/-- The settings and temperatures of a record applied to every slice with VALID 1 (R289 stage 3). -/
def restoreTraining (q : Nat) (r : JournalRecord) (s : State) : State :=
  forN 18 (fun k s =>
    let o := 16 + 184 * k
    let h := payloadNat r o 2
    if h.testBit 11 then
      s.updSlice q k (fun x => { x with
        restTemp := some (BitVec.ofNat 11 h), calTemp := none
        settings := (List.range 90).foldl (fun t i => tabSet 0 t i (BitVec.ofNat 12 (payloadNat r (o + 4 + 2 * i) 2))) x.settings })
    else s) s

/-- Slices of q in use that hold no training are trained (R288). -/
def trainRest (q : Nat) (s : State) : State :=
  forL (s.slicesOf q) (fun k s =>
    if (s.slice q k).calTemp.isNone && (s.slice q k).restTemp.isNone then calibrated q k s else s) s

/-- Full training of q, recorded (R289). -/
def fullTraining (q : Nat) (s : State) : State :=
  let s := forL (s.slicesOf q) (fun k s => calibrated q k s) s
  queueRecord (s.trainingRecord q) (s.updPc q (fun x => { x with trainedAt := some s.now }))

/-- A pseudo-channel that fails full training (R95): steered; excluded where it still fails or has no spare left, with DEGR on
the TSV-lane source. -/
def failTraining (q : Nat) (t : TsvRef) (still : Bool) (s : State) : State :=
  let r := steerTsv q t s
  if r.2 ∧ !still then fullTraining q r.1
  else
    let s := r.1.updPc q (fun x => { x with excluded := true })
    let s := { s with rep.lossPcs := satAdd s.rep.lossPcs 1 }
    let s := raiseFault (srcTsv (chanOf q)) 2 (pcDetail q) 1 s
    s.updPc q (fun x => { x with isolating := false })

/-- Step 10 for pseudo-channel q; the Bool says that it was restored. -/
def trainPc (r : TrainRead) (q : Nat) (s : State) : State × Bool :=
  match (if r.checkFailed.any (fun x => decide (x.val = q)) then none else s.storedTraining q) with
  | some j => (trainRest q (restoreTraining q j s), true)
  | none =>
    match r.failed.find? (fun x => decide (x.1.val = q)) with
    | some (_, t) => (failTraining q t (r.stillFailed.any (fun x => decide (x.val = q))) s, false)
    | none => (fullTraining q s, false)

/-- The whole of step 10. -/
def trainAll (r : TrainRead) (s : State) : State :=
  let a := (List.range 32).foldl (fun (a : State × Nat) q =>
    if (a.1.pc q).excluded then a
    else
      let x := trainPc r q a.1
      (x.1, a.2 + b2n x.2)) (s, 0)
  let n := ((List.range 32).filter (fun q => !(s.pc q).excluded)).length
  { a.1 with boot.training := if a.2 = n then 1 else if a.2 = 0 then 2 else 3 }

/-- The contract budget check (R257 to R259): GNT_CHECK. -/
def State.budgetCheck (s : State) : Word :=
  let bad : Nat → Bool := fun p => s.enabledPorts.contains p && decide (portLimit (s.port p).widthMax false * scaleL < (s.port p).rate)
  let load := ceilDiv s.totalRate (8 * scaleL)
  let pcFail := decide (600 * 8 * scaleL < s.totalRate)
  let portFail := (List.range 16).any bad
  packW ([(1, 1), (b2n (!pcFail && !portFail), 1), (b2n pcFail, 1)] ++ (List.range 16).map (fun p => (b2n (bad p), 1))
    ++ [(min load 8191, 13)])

━━━━━━━━━━━━━━━━━━━━

Look through the material above. Copy each line where the word "trainRest" appears.

> ANSWER SPACE:
def trainRest (q : Nat) (s : State) : State :=
  | some j => (trainRest q (restoreTraining q j s), true)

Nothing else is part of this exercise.